Version 1 (modified by 9 years ago) (diff) | ,
---|
ontoCAT R package
Download
We provide two versions of ontoCAT R package:
- Light-weight ontoCAT R package version is available in Bioconductor starting from release 2.7, and includes all single-ontology functionality except for methods to work with multiple ontologies and search in OLS and BioPortal.
- Full ontoCAT R package version includes batch methods and due to package-size limitations is available only from the ontoCAT project sourceforge page.
Description
The R package ontoCAT was created to support basic operations on ontologies: traversal and search, uniform access to ontologies in OWL and OBO formats and to provide R access to major ontology repositories OLS and BioPortal.

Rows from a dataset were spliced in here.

-- ==== Sys2Proof/Machine/Port.lean ====
section
/-! DEFINITION. The register port: the address map (R32), `MemRead` (R33), `MemWrite` (R34) with the decoding of a
command word (R59), and one clock cycle (R31, R140). -/

namespace Sys2Proof.Machine

/-- The address map (R32) at byte offset `off`, a multiple of 4. -/
def slotAt (off : Nat) : Slot :=
  if off = 0x0000 then .cmd
  else if off = 0x0004 then .status
  else if off = 0x0008 then .xLo
  else if off = 0x000C then .xHi
  else if off = 0x0010 then .rintLo
  else if off = 0x0014 then .rintHi
  else if off = 0x0018 then .coef
  else if off = 0x001C then .blen
  else if off = 0x0020 then .nlen
  else if 0x1000 ≤ off ∧ off ≤ 0x1FFC then .byteElem ((off - 0x1000) / 4)
  else if 0x8000 ≤ off ∧ off ≤ 0xFFFC then .bitElem ((off - 0x8000) / 4)
  else .unmapped

/-- The slot of a word index: the byte offset is `4 * addr` (R30). -/
def slotOf (addr : BitVec 14) : Slot := slotAt (4 * addr.toNat)

/-- The word a host reads (R33); `none` where it is unspecified: `COEF` while `VALID = 0` (R14). An element at or
beyond the length reads 0 (R36). -/
def readSlot (s : State) : Slot → Option Word
  | .cmd => some 0
  | .status => some s.statusWord
  | .xLo => some (s.x.extractLsb' 0 32)
  | .xHi => some (s.x.extractLsb' 32 32)
  | .rintLo => some (s.rint.extractLsb' 0 32)
  | .rintHi => some (s.rint.extractLsb' 32 32)
  | .coef => s.coef
  | .blen => some (BitVec.ofNat 32 s.blen)
  | .nlen => some (BitVec.ofNat 32 s.nlen)
  | .byteElem i => some (BitVec.ofNat 32 (s.bytes.getD i 0).toNat)
  | .bitElem i => some (BitVec.ofNat 32 (s.bits.getD i 0).toNat)
  | .unmapped => some 0

/-- A read cycle: `rdata` is the word read, a fresh free word where it is unspecified; nothing of the block changes
(R31, R33). -/
def hostRead (slot : Slot) (s : State) : State :=
  match readSlot s slot with
  | some w => driveRdata w s
  | none => driveFreeWord s

/-- A host write of `w` to `CMD` (R59): a reserved word raises `ILLEGAL_CMD` before any check of a command (R126). -/
def performCommand (w : Word) (s : State) : Result :=
  match decode w with
  | .ok i => exec i s
  | .error _ => .next (raise .illegalCmd s)

/-- `MemWrite` (R34) in the running state, by the slot written. -/
def writeSlot (slot : Slot) (v : Word) (s : State) : Result :=
  match slot with
  | .cmd => performCommand v s
  | .xLo => .next (setXLo v s)
  | .xHi => .next (setXHi v s)
  | .blen => .next (writeBlen v s)
  | .nlen => .next (writeNlen v s)
  | .byteElem i => .next (writeByteElem i v s)
  | .bitElem i => .next (writeBitElem i v s)
  | .status => .next s
  | .rintLo => .next s
  | .rintHi => .next s
  | .coef => .next s
  | .unmapped => .next s

/-- `MemWrite` (R34): ignored while `ERR = 1` (R127). -/
def hostWrite (slot : Slot) (v : Word) (s : State) : Result :=
  match s.fault with
  | some _ => .next s
  | none => writeSlot slot v s

/-- The pins of a cycle without an access. -/
def idleCycle : PortIn := { rst := false, sel := false, we := false, addr := 0, wdata := 0 }

/-- The pins of `MemRead(4 * addr, 4)` (R31). -/
def readCycle (addr : BitVec 14) : PortIn := { rst := false, sel := true, we := false, addr := addr, wdata := 0 }

/-- The pins of `MemWrite(4 * addr, 4, v)` (R31). -/
def writeCycle (addr : BitVec 14) (v : Word) : PortIn := { rst := false, sel := true, we := true, addr := addr, wdata := v }

/-- The pins of a reset cycle (R140). -/
def resetCycle : PortIn := { idleCycle with rst := true }

/-- One rising edge with the pins `c` (R31, R140): reset wins over any access; without an access nothing happens; an
access before the first reset is refused (R141); a write drives 0 on `rdata`. -/
def portCycle (c : PortIn) (s : State) : Result :=
  if c.rst then .next (resetBlock s)
  else if !c.sel then .next (driveRdata 0 s)
  else if !s.ready then .refused .accessBeforeReset
  else if c.we then hostWrite (slotOf c.addr) c.wdata (driveRdata 0 s)
  else .next (hostRead (slotOf c.addr) s)

/-- The cycle the host drives next; a host that drives nothing more leaves the port idle (log 1). -/
def State.nextCycle (s : State) : PortIn := s.host.headD idleCycle

/-- The host's cycle is taken off its list (R44). -/
def takeCycle (s : State) : State := { s with host := s.host.tail }

/-- One step: the host's next cycle on the block (R31, R147), for an admissible configuration (93 U10). -/
def cycleStep (s : State) : Result :=
  if s.cfg.wf then portCycle s.nextCycle (takeCycle s) else .refused .configOutOfRange

/-- `s` with a host write of the command word `w` to `CMD` as its next cycle (R60). -/
def pushCommand (w : Word) (s : State) : State := { s with host := writeCycle 0 w :: s.host }

end Sys2Proof.Machine
end

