/-- R73 (R72): `BITS2I`; `SHORT_INPUT` before `WIDTH`. -/
def Obligations.Bits2iResult : Prop :=
  ∀ (s : State) (α : Nat), Running s →
    (α < 65536 → decode (BitVec.ofNat 32 (0x20000000 + α)) = .ok (.bits2i α)) ∧
    (s.bits.length < α → exec (.bits2i α) s = .next { s with fault := some .shortInput }) ∧
    (α ≤ s.bits.length → 64 < α → exec (.bits2i α) s = .next { s with fault := some .width }) ∧
    (α ≤ s.bits.length → α ≤ 64 → ∃ t, exec (.bits2i α) s = .next t ∧ t = { s with rint := t.rint } ∧
      t.rint.toNat = ∑ i ∈ Finset.range α, (s.bits.getD i 0).toNat * 2 ^ i)

/-- R81 (R80): `I2BYTES`. -/
def Obligations.I2bytesResult : Prop :=
  ∀ (s : State) (α : Nat), Running s →
    (α < 65536 → decode (BitVec.ofNat 32 (0x30000000 + α)) = .ok (.i2bytes α)) ∧
    (s.cfg.nmax < α → exec (.i2bytes α) s = .next { s with fault := some .capacity }) ∧
    (α ≤ s.cfg.nmax → ∃ t, exec (.i2bytes α) s = .next t ∧ t = { s with bytes := t.bytes } ∧ t.bytes.length = α ∧
      ∀ (i : Nat) (h : i < t.bytes.length), t.bytes[i].toNat = s.x.toNat / 256 ^ i % 256)

/-- R91 (R90): `BITS2BYTES`; no fault, and the result fits where the buffers keep R23's bound. -/
def Obligations.Bits2bytesResult : Prop :=
  ∀ s : State, Running s →
    decode 0x40000000#32 = .ok .bits2bytes ∧
    ∃ t, exec .bits2bytes s = .next t ∧ t = { s with bytes := t.bytes } ∧
      t.bytes.length = (s.bits.length + 7) / 8 ∧
      (∀ (k : Nat) (h : k < t.bytes.length),
        t.bytes[k].toNat = ∑ j ∈ Finset.range 8, (s.bits.getD (8 * k + j) 0).toNat * 2 ^ j) ∧
      (Memory.wf s = true → t.bytes.length ≤ s.cfg.nmax)

/-- R93 (R92): `BYTES2BITS`; no fault, and the result fits where the buffers keep R23's bound. -/
def Obligations.Bytes2bitsResult : Prop :=
  ∀ s : State, Running s →
    decode 0x50000000#32 = .ok .bytes2bits ∧
    ∃ t, exec .bytes2bits s = .next t ∧ t = { s with bits := t.bits } ∧ t.bits.length = 8 * s.bytes.length ∧
      (∀ (k : Nat) (h : k < t.bits.length), t.bits[k].toNat = (s.bytes.getD (k / 8) 0).toNat / 2 ^ (k % 8) % 2) ∧
      (Memory.wf s = true → t.bits.length ≤ 8 * s.cfg.nmax)

/-- R101 (R100): `C3B`, the candidate as the low 23 bits of the little-endian window; accepted when below `Q`, else no
value. -/
def Obligations.C3bResult : Prop :=
  ∀ (s : State) (b0 b1 b2 : Byte), Running s →
    let z := (65536 * b2.toNat + 256 * b1.toNat + b0.toNat) % 2 ^ 23
    decode (BitVec.ofNat 32 (0x60000000 + 65536 * b2.toNat + 256 * b1.toNat + b0.toNat)) = .ok (.c3b b0 b1 b2) ∧
    (z < s.cfg.q → ∃ c : Word, c.toNat = z ∧ exec (.c3b b0 b1 b2) s = .next { s with coef := some c }) ∧
    (s.cfg.q ≤ z → exec (.c3b b0 b1 b2) s = .next { s with coef := none })

/-- R111 (R110): `CHB`; an unsupported `eta` and a `b` above 15 give no value and no fault. -/
def Obligations.ChbResult : Prop :=
  ∀ (s : State) (b eta : Byte), Running s →
    decode (BitVec.ofNat 32 (0x70000000 + 256 * eta.toNat + b.toNat)) = .ok (.chb b eta) ∧
    (eta.toNat = 2 → b.toNat < 15 → ∃ c : Word, signed32 c = 2 - ((b.toNat % 5 : Nat) : Int) ∧
      exec (.chb b eta) s = .next { s with coef := some c }) ∧
    (eta.toNat = 4 → b.toNat < 9 → ∃ c : Word, signed32 c = 4 - (b.toNat : Int) ∧
      exec (.chb b eta) s = .next { s with coef := some c }) ∧
    (¬(eta.toNat = 2 ∧ b.toNat < 15) → ¬(eta.toNat = 4 ∧ b.toNat < 9) →
      exec (.chb b eta) s = .next { s with coef := none })

/-- D25 (R8, "State written" of R71 to R111): what any command leaves unchanged, through the host's reads: every word
of the map but those of its own result, `STATUS` too where it does not fault; and every field that is not the
block's. -/
def Obligations.CommandFrame : Prop :=
  ∀ (i : Instr) (s t : State), exec i s = .next t →
    (∀ slot, destination i slot = false → (slot = .status → t.fault = s.fault) →
      readSlot t slot = readSlot s slot) ∧
    t.x = s.x ∧ t.cfg = s.cfg ∧ t.ready = s.ready ∧ t.rdata = s.rdata ∧ t.host = s.host ∧ t.draws = s.draws

/-- R8: the values a command writes are a function of its word and of the elements its rule names. -/
def Obligations.ResultsDependOnNamedInputs : Prop :=
  ∀ s₁ s₂ t₁ t₂ : State, s₁.cfg = s₂.cfg → Running s₁ → Running s₂ →
    (∀ α, exec (.i2bits α) s₁ = .next t₁ → exec (.i2bits α) s₂ = .next t₂ → s₁.x = s₂.x →
      t₁.fault = t₂.fault ∧ (t₁.fault = none → t₁.bits = t₂.bits)) ∧
    (∀ α, exec (.bits2i α) s₁ = .next t₁ → exec (.bits2i α) s₂ = .next t₂ → s₁.bits = s₂.bits →
      t₁.fault = t₂.fault ∧ (t₁.fault = none → t₁.rint = t₂.rint)) ∧
    (∀ α, exec (.i2bytes α) s₁ = .next t₁ → exec (.i2bytes α) s₂ = .next t₂ → s₁.x = s₂.x →
      t₁.fault = t₂.fault ∧ (t₁.fault = none → t₁.bytes = t₂.bytes)) ∧
    (exec .bits2bytes s₁ = .next t₁ → exec .bits2bytes s₂ = .next t₂ → s₁.bits = s₂.bits → t₁.bytes = t₂.bytes) ∧
    (exec .bytes2bits s₁ = .next t₁ → exec .bytes2bits s₂ = .next t₂ → s₁.bytes = s₂.bytes → t₁.bits = t₂.bits) ∧
    (∀ b0 b1 b2, exec (.c3b b0 b1 b2) s₁ = .next t₁ → exec (.c3b b0 b1 b2) s₂ = .next t₂ → t₁.coef = t₂.coef) ∧
    ∀ b eta, exec (.chb b eta) s₁ = .next t₁ → exec (.chb b eta) s₂ = .next t₂ → t₁.coef = t₂.coef

/-- R142: commands on the reset state. -/
def Obligations.CommandsOnTheResetState : Prop :=
  exec (.i2bits 8) State.reset = .next { State.reset with bits := [0, 0, 0, 0, 0, 0, 0, 0] } ∧
  exec .bits2bytes State.reset = .next State.reset ∧
  exec (.bits2i 1) State.reset = .next { State.reset with fault := some .shortInput }

/-! ## Faults (R120, R124 to R129) -/

/-- R120: a `CMD` write in the running state has one of three outcomes: a value, "no value" (samplers only), a fault
(never a sampler or a packer) that changes nothing else. -/
def Obligations.ThreeOutcomesOfACommand : Prop :=
  ∀ s : State, InUse s → Running s →
    s.nextCycle.rst = false → s.nextCycle.sel = true → s.nextCycle.we = true → s.nextCycle.addr = 0 →
    let sampler : Instr → Bool := fun i => match i with
      | .c3b _ _ _ | .chb _ _ => true
      | .i2bits _ | .bits2i _ | .i2bytes _ | .bits2bytes | .bytes2bits => false
    let mayFault : Instr → Bool := fun i => match i with
      | .i2bits _ | .bits2i _ | .i2bytes _ => true
      | .bits2bytes | .bytes2bits | .c3b _ _ _ | .chb _ _ => false
    ∃ t, step s = .next t ∧
      ((t.err = 0 ∧ ∃ i, decode s.nextCycle.wdata = .ok i ∧ exec i (atEdge s) = .next t ∧
          (sampler i = true → t.valid = 1)) ∨
        (t.err = 0 ∧ t.valid = 0 ∧ ∃ i, decode s.nextCycle.wdata = .ok i ∧ sampler i = true) ∨
        (t.err = 1 ∧ t = { atEdge s with fault := t.fault } ∧
          ((∃ r, decode s.nextCycle.wdata = .error r) ∨
            ∃ i, decode s.nextCycle.wdata = .ok i ∧ mayFault i = true)))

/-- R124 with R126: every row of the table and no other way to fault: from a running state, each cause is raised
exactly under its condition, the codes are the table's, and a fault records its code and nothing else. -/
def Obligations.FaultsAreThoseOfTheTable : Prop :=
  (Cause.illegalCmd.code = 1 ∧ Cause.capacity.code = 2 ∧ Cause.shortInput.code = 3 ∧ Cause.width.code = 4 ∧
    Cause.indexRange.code = 5 ∧ Cause.elemRange.code = 6) ∧
  ∀ s t : State, InUse s → Running s → s.nextCycle.rst = false → step s = .next t →
    let v := s.nextCycle.wdata.toNat
    let slot := slotOf s.nextCycle.addr
    let writes := fun a => s.nextCycle.sel = true ∧ s.nextCycle.we = true ∧ slot = a
    let commands := fun i => writes .cmd ∧ decode s.nextCycle.wdata = .ok i
    (t.fault = some .illegalCmd ↔ writes .cmd ∧ ∃ r, decode s.nextCycle.wdata = .error r) ∧
    (t.fault = some .capacity ↔
      (∃ α, commands (.i2bits α) ∧ s.cfg.lmax < α) ∨ (∃ α, commands (.i2bytes α) ∧ s.cfg.nmax < α) ∨
      (writes .blen ∧ s.cfg.lmax < v) ∨ (writes .nlen ∧ s.cfg.nmax < v)) ∧
    (t.fault = some .shortInput ↔ ∃ α, commands (.bits2i α) ∧ s.bits.length < α) ∧
    (t.fault = some .width ↔ ∃ α, commands (.bits2i α) ∧ α ≤ s.bits.length ∧ 64 < α) ∧
    (t.fault = some .indexRange ↔
      ∃ i, (writes (.bitElem i) ∧ s.bits.length ≤ i) ∨ (writes (.byteElem i) ∧ s.bytes.length ≤ i)) ∧
    (t.fault = some .elemRange ↔
      ∃ i, (writes (.bitElem i) ∧ i < s.bits.length ∧ 1 < v) ∨
        (writes (.byteElem i) ∧ i < s.bytes.length ∧ 255 < v)) ∧
    (t.fault ≠ none → t = { atEdge s with fault := t.fault })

Several hundreds of public ontologies and numerous private ontologies for describing biological data exist today. Using ontologies in R is difficult due to the lack of uniform package support. At the same time numerous Java-based ontology projects are available. ontoCAT takes advantage of a standard Java library with the same name "ontoCAT" to implement its functionality. Here are java sources used for our R package: Java sources.
The ontoCAT package:
- gives unified, format-independent access to ontology terms and the ontology hierarchy represented in OWL and OBO formats;
- provides basic methods for ontology traversal, such as searching for terms, listing a specific term's relations, showing paths to the term from the root element of the ontology, showing flattened-tree representations of the ontology hierarchy;
- supports working with groups of ontologies and with major public ontology repositories: searching for terms across ontologies, listing available ontologies and loading ontologies for further analysis as necessary.
No other package with similar functionality exists at the moment in the R environment.
The integration of the above functionality into R allows combining and automating ontology-related tasks.
Different examples of ontology-related tasks that can be accomplished with the help of the ontoCAT package are given at the examples page of the ontoCAT website: gene enrichment test and grouping of results, search and re-annotation of free-text to ontology.
ontoCAT has been included into Bioconductor, the main R open source project in bioinformatics.
Reasoning
Reasoning over ontologies and extracting relationships is supported by using HermiT reasoner. OBO ontologies are translated by OWL API into valid OWL format that can be reasoned over. More info about reasoning
Relationships
In ontoCAT the subsumption "subclass/superclass" is supported in a user friendly form of "child -- parent" relationship.
For instance, ontology term "myocardium" is a parent for term "atrial myocardium" since "atrial myocardium" is subclass of "myocardium".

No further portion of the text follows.